Question

lf $f\left(x\right)$ is a polynomial satisfying$f\left(x\right)f\left(\frac{1}{x}\right)=f\left(x\right)+f\left(\frac{1}{x}\right)$, and$f\left(3\right)=82$, then $\int \frac{f\left(x\right)}{x^2+1}dx=$

• A. $x^3-x+2{\tan }^{-1}x+c$
• B. $\frac{1}{3}{x}^3-x+{\tan }^{-1}x+c$
• C. $\frac{x^3}{3}-x+2{\tan }^{-1}x+c$
• D. $\frac{1}{3}{x}^3+x+2{\tan }^{-1}x+c$

Answer 1

Answer: (C)

$\frac{x^3}{3}-x+2{\tan }^{-1}x+c$

Given : $f\left(3\right)=82=81+1$, from the given equation we can find $f\left(\frac{1}{x}\right)$

$\because f\left(x\right)f\left(\frac{1}{x}\right)=f\left(x\right)+f\left(\frac{1}{x}\right)$

$⟹f\left(x\right)=\left\{f\right(x)-1\}f\left(\frac{1}{x}\right)$

$⟹f\left(\frac{1}{x}\right)=\frac{f\left(x\right)}{f\left(x\right)-1}$

$\therefore$ we get $f\left(\frac{1}{3}\right)=\frac{82}{81}=1+\frac{1}{81}$

$\therefore f\left(3\right)=3^4+1$ and $f\left(\frac{1}{3}\right)=1+\frac{1}{3^4}$.

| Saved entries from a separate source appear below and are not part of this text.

-- ==== Sys2Proof/Machine/Core.lean ====
section
/-! DEFINITION. The machine behind the host's interface. -/

def Sys2Proof.core : Host.Core :=
  { State := Sys2Proof.Machine.State, Fault := Sys2Proof.Machine.Fault,
    Refusal := Sys2Proof.Machine.Refusal, step := Sys2Proof.Machine.step,
    reset := Sys2Proof.Machine.State.reset }
end

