/-- Two states of one geometry and dither phase that agree on every sample light the same pixels. -/
theorem State.panelOn_congr (f p x : Nat) : s.panelOn f p x = t.panelOn f p x := by
  rw [State.panelOn, State.panelOn, State.pixelOn, State.pixelOn, hcfg, hparity, hsample]

theorem State.bitplaneByte_congr (f k : Nat) : s.bitplaneByte f k = t.bitplaneByte f k := by
  refine BitVec.eq_of_getLsbD_eq fun j hj => ?_
  rw [s.getLsbD_bitplaneByte f k hj, t.getLsbD_bitplaneByte f k hj, hcfg,
    State.panelOn_congr hcfg hparity hsample]

/-- ENCODE of one field reads the memories through the samples only, and writes `FIELD` whole. -/
theorem exec_encode_field_congr (hf : t.fi ≠ 3#2) (hfi : s.fi = t.fi) :
    ∃ u v, exec .encode s = .next u ∧ exec .encode t = .next v ∧ u.field = v.field := by
  refine ⟨_, _, exec_encode (hfi ▸ hf), exec_encode hf, ?_⟩
  rw [State.setSeq_field, State.setSeq_field, State.writeField_field, State.writeField_field, hcfg,
    hfi, funext (State.bitplaneByte_congr hcfg hparity hsample t.fi.toNat)]

end

/-- Settles O40: the two runs differ only in memories that ENCODE reads through the samples, and with
`LUM` all zero each run has the sample 0 everywhere. -/
theorem blackEncodeIgnoresFrame : Obligations.BlackEncodeIgnoresFrame := by
  intro s m0 m1 k hf black
  exact exec_encode_field_congr rfl rfl (s.sample_eq_of_black black rfl) hf rfl

end Sys2Proof.Machine
end

section
/-! PROOFS. The cases the spec leaves unmodelled (93_implementation_defined.md U3, U4, U16): each
stops with the refusal that names it (log 15). -/

namespace Sys2Proof.Machine

/-! ## A deadline past 64 bits (U4) -/

theorem addPeriod_eq_none {c : Config} {t : BitVec 64} :
    addPeriod c t = none ↔ 2 ^ 64 ≤ t.toNat + c.fieldPeriod := by
  rw [addPeriod, ite_eq_right_iff, ← Nat.not_lt]
  simp only [reduceCtorEq]

theorem exec_init_of_overflow {s : State} (overflow : 2 ^ 64 ≤ s.now.toNat + s.cfg.fieldPeriod) :
    exec .init s = .refused .timeOverflow := by
  change execInit s = _
  rw [execInit, addPeriod_eq_none.2 overflow]

theorem exec_pace_of_overflow {s : State} (due : s.deadline.toNat ≤ s.now.toNat)
    (field : s.fi ≠ 3#2) (overflow : 2 ^ 64 ≤ s.deadline.toNat + s.cfg.fieldPeriod) :
    exec .pace s = .refused .timeOverflow := by
  change execPace s = _
  rw [execPace, if_neg (Nat.not_lt.2 due), if_neg field, addPeriod_eq_none.2 overflow]

/-! ## A palette that does not lie inside the lump (U3) -/

theorem applyPalette_of_outside {s : State} (hp : s.palPending = true)
    (outside : s.cfg.lump.length < paletteOffset s.cfg s.palReq + 768) :
    applyPalette s = .error .lumpTooShort := by
  rw [applyPalette, if_pos hp]
  exact if_pos outside

theorem exec_applypal_of_outside {s : State} (hvt : s.curVt ≠ vtSaving) (hp : s.palPending = true)
    (outside : s.cfg.lump.length < paletteOffset s.cfg s.palReq + 768) :
    exec .applypal s = .refused .lumpTooShort := by
  rw [exec_applypal_of_not_saving hvt, applyPalette_of_outside hp outside]
  rfl

/-! ## The field index 3 (U16) -/

section
variable {s : State} (hf : s.fi = 3#2)
include hf

theorem exec_encode_of_field_three : exec .encode s = .refused .fieldIndexThree := if_pos hf

theorem exec_run_of_field_three : exec .run s = .refused .fieldIndexThree := if_pos hf

/-- Before the deadline PACE holds even here (`exec_pace_of_early`). -/
theorem exec_pace_of_field_three (due : s.deadline.toNat ≤ s.now.toNat) :
    exec .pace s = .refused .fieldIndexThree :=
  (if_neg (Nat.not_lt.2 due)).trans (if_pos hf)

end

/-! ## A reserved code in `SEQ` (U16) -/

/-- The codes 0xA to 0xE select no micro-operation (30_encoding.md R102). -/
theorem decode_micro_of_reserved : ∀ c : BitVec 4, 0xA ≤ c.toNat → c.toNat ≤ 0xE →
    decode (.micro c) = .error .reservedCode := by decide

/-- The display sequencer's turn has no step where `SEQ` selects no micro-operation. -/
theorem step_display_of_undecoded {s : State} {ts : List Turn} {e : DecodeError}
    (ht : s.transport = []) (hturn : s.turns = .display :: ts)
    (hd : decode (.micro s.seq) = .error e) : step s = .refused (.reservedCode s.seq) := by
  simp only [step, fetch_of_turns ht hturn, fetchTurn, fetchMicro, hd]

/-- Settles O26, stop by stop; the offset of the palette is that of `paletteOffset_eq`. -/
theorem unmodelledCasesStop : Obligations.UnmodelledCasesStop := by
  intro s
  refine ⟨exec_init_of_overflow, exec_pace_of_overflow, fun hvt hp outside => ?palette, fun hf =>
    ⟨exec_encode_of_field_three hf, exec_run_of_field_three hf, exec_pace_of_field_three hf⟩,
    fun ts ht hturn low high => ?reserved⟩
  case palette =>
    rw [← paletteOffset_eq] at outside
    exact exec_applypal_of_outside hvt hp outside
  case reserved =>
    exact step_display_of_undecoded ht hturn (decode_micro_of_reserved s.seq low high)

end Sys2Proof.Machine
end
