-- ==== Sys2Proof/Machine/Waveform.lean ====
section
/-! DEFINITION. The Waveform Store (chapter 4): BANK_OPEN, BANK_DATA, BANK_VERIFY, VERIFICATION_COMPLETE, BANK_ACTIVATE
and BANK_ERASE. -/

namespace Sys2Proof.Machine

/-- R65: a bank opened for a load. -/
def openedBank (d : Declared) (v : Bank) : Bank :=
  { v with state := .loading, contents := [], declared := some d }

/-- R65: a Bank Open that the dispatcher takes. -/
def openBank (r : Request) (s : State) : State :=
  match bankOpenFields r.payload with
  | .error st => answerEntry r st [] .nothing s
  | .ok (bank, d) =>
      match (bankAt s bank).state with
      | .empty => answerEntry r .ok [] .nothing (setBank bank (openedBank d (bankAt s bank)) s)
      | .loading => answerEntry r .ok [] .nothing (setBank bank (openedBank d (bankAt s bank)) s)
      | .loaded => answerEntry r .ok [] .nothing (setBank bank (openedBank d (bankAt s bank)) s)
      | .verifying => answerEntry r .wrongState [] .nothing s
      | .active => answerEntry r .wrongState [] .nothing s
      | .retiring => answerEntry r .wrongState [] .nothing s

/-- BANK_OPEN: R65. -/
def execBankOpen (s : State) : Host.Outcome State Fault Refusal := .next (dispatch .bankOpen openBank s)

/-- R62: the declared size of a bank, 0 when absent. -/
def declaredSize (v : Bank) : Nat :=
  match v.declared with
  | none => 0
  | some d => d.size

/-- R66, R190: the received count as the replies to Bank Data carry it. -/
def receivedField (v : Bank) : List Byte := leBytes 4 v.contents.length

/-- R66: Bank Data in LOADING: the status and the bank afterwards. -/
def bankWithData (offset : Nat) (bytes : List Byte) (v : Bank) : Status × Bank :=
  if offset ≠ v.contents.length then (.outOfOrder, v)
  else if declaredSize v < offset + bytes.length then (.overrun, v)
  else (.ok, { v with contents := v.contents ++ bytes })

/-- R66: a Bank Data that the dispatcher takes. -/
def storeBankData (r : Request) (s : State) : State :=
  match bankDataFields r.payload with
  | .error st => answerEntry r st [] .nothing s
  | .ok (bank, offset, bytes) =>
      match (bankAt s bank).state with
      | .loading =>
          let result := bankWithData offset bytes (bankAt s bank)
          answerEntry r result.1 (receivedField result.2) .nothing (setBank bank result.2 s)
      | .empty => answerEntry r .wrongState [] .nothing s
      | .verifying => answerEntry r .wrongState [] .nothing s
      | .loaded => answerEntry r .wrongState [] .nothing s
      | .active => answerEntry r .wrongState [] .nothing s
      | .retiring => answerEntry r .wrongState [] .nothing s

/-- BANK_DATA: R66. -/
def execBankData (s : State) : Host.Outcome State Fault Refusal := .next (dispatch .bankData storeBankData s)

/-- R67: a Bank Verify that the dispatcher takes. -/
def beginVerify (r : Request) (s : State) : State :=
  match bankField r.payload with
  | .error st => answerEntry r st [] .nothing s
  | .ok bank =>
      match (bankAt s bank).state with
      | .loading =>
          if (bankAt s bank).contents.length < declaredSize (bankAt s bank) then answerEntry r .size [] .nothing s
          else deferEntry (.verify bank) (setBank bank { bankAt s bank with state := .verifying } s)
      | .empty => answerEntry r .wrongState [] .nothing s
      | .verifying => answerEntry r .wrongState [] .nothing s
      | .loaded => answerEntry r .wrongState [] .nothing s
      | .active => answerEntry r .wrongState [] .nothing s
      | .retiring => answerEntry r .wrongState [] .nothing s

/-- BANK_VERIFY: R67. -/
def execBankVerify (s : State) : Host.Outcome State Fault Refusal := .next (dispatch .bankVerify beginVerify s)

/-- R62, R69: the declared CRC of a bank, if any. -/
def declaredCrc (v : Bank) : Option (BitVec 32) := v.declared.map (·.crc)

/-- R69: the outcome of verification: the status, the reply fields and the bank afterwards. -/
def verifyOutcome (v : Bank) : Status × List Byte × Bank :=
  if declaredCrc v = some (crc32 v.contents) then
    match walkImage v.contents with
    | .ok _ => (.ok, [], { v with state := .loaded })
    | .error (detail, offset) => (.format, detailByte detail :: leBytes 4 offset, { Bank.none with refCount := v.refCount })
  else (.crcMismatch, leBytes 4 (crc32 v.contents).toNat, { Bank.none with refCount := v.refCount })

/-- R69: the completion of the verification of a VERIFYING bank. -/
def finishVerify (bank : BankId) (s : State) : State :=
  let outcome := verifyOutcome (bankAt s bank)
  finishWork (.verify bank) outcome.1 outcome.2.1 (setBank bank outcome.2.2 s)

/-- VERIFICATION_COMPLETE: R69. Only a VERIFYING bank has a verification to end. -/
def execVerificationComplete (bank : BankId) (s : State) : Host.Outcome State Fault Refusal :=
  if (bankAt s bank).state = .verifying then .next (finishVerify bank s) else .next s

/-- R75: what becomes of the other bank. -/
def displacedBank (v : Bank) : Bank :=
  match v.state with
  | .active => if 0 < v.refCount then { v with state := .retiring } else { v with state := .loaded }
  | .empty => v
  | .loading => v
  | .verifying => v
  | .loaded => v
  | .retiring => v

/-- R75: a LOADED or RETIRING bank becomes ACTIVE, keeping its count, and the other bank is displaced. -/
def activateBank (bank : BankId) (s : State) : State :=
  setBank (otherBank bank) (displacedBank (bankAt s (otherBank bank)))
    (setBank bank { bankAt s bank with state := .active } s)

/-- R75: a Bank Activate that the dispatcher takes. -/
def takeActivate (r : Request) (s : State) : State :=
  match bankField r.payload with
  | .error st => answerEntry r st [] .nothing s
  | .ok bank =>
      match (bankAt s bank).state with
      | .empty => answerEntry r .wrongState [] .nothing s
      | .loading => answerEntry r .wrongState [] .nothing s
      | .verifying => answerEntry r .wrongState [] .nothing s
      | .active => answerEntry r .ok [] .nothing s
      | .loaded => answerEntry r .ok [] .nothing (activateBank bank s)
      | .retiring => answerEntry r .ok [] .nothing (activateBank bank s)

/-- BANK_ACTIVATE: R75. -/
def execBankActivate (s : State) : Host.Outcome State Fault Refusal := .next (dispatch .bankActivate takeActivate s)

/-- R78: a bank that becomes EMPTY. -/
def erasedBank (v : Bank) : Bank := { Bank.none with refCount := v.refCount }

/-- R78: a Bank Erase that the dispatcher takes. -/
def eraseBank (r : Request) (s : State) : State :=
  match bankField r.payload with
  | .error st => answerEntry r st [] .nothing s
  | .ok bank =>
      match (bankAt s bank).state with
      | .empty => answerEntry r .ok [] .nothing s
      | .loading => answerEntry r .ok [] .nothing (setBank bank (erasedBank (bankAt s bank)) s)
      | .loaded => answerEntry r .ok [] .nothing (setBank bank (erasedBank (bankAt s bank)) s)
      | .verifying => answerEntry r .wrongState [] .nothing s
      | .active => answerEntry r .wrongState [] .nothing s
      | .retiring => answerEntry r .wrongState [] .nothing s

/-- BANK_ERASE: R78. -/
def execBankErase (s : State) : Host.Outcome State Fault Refusal := .next (dispatch .bankErase eraseBank s)

end Sys2Proof.Machine
end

Therefore we can observe that $f\left(x\right)=x^4+1$

$⟹\int \frac{f\left(x\right)}{x^2+1}dx=\int \frac{x^4+1}{x^2+1}dx=\int \frac{x^4-1}{x^2+1}dx+\int \frac{2}{x^2+1}dx=(\int (x^2-1\left)dx\right)+2{\tan }^{-1}x=\frac{x^3}{3}-x+2{\tan }^{-1}x+c$

Hence, $\int \frac{f\left(x\right)}{x^2+1}dx=\frac{x^3}{3}-x+2{\tan }^{-1}x+c$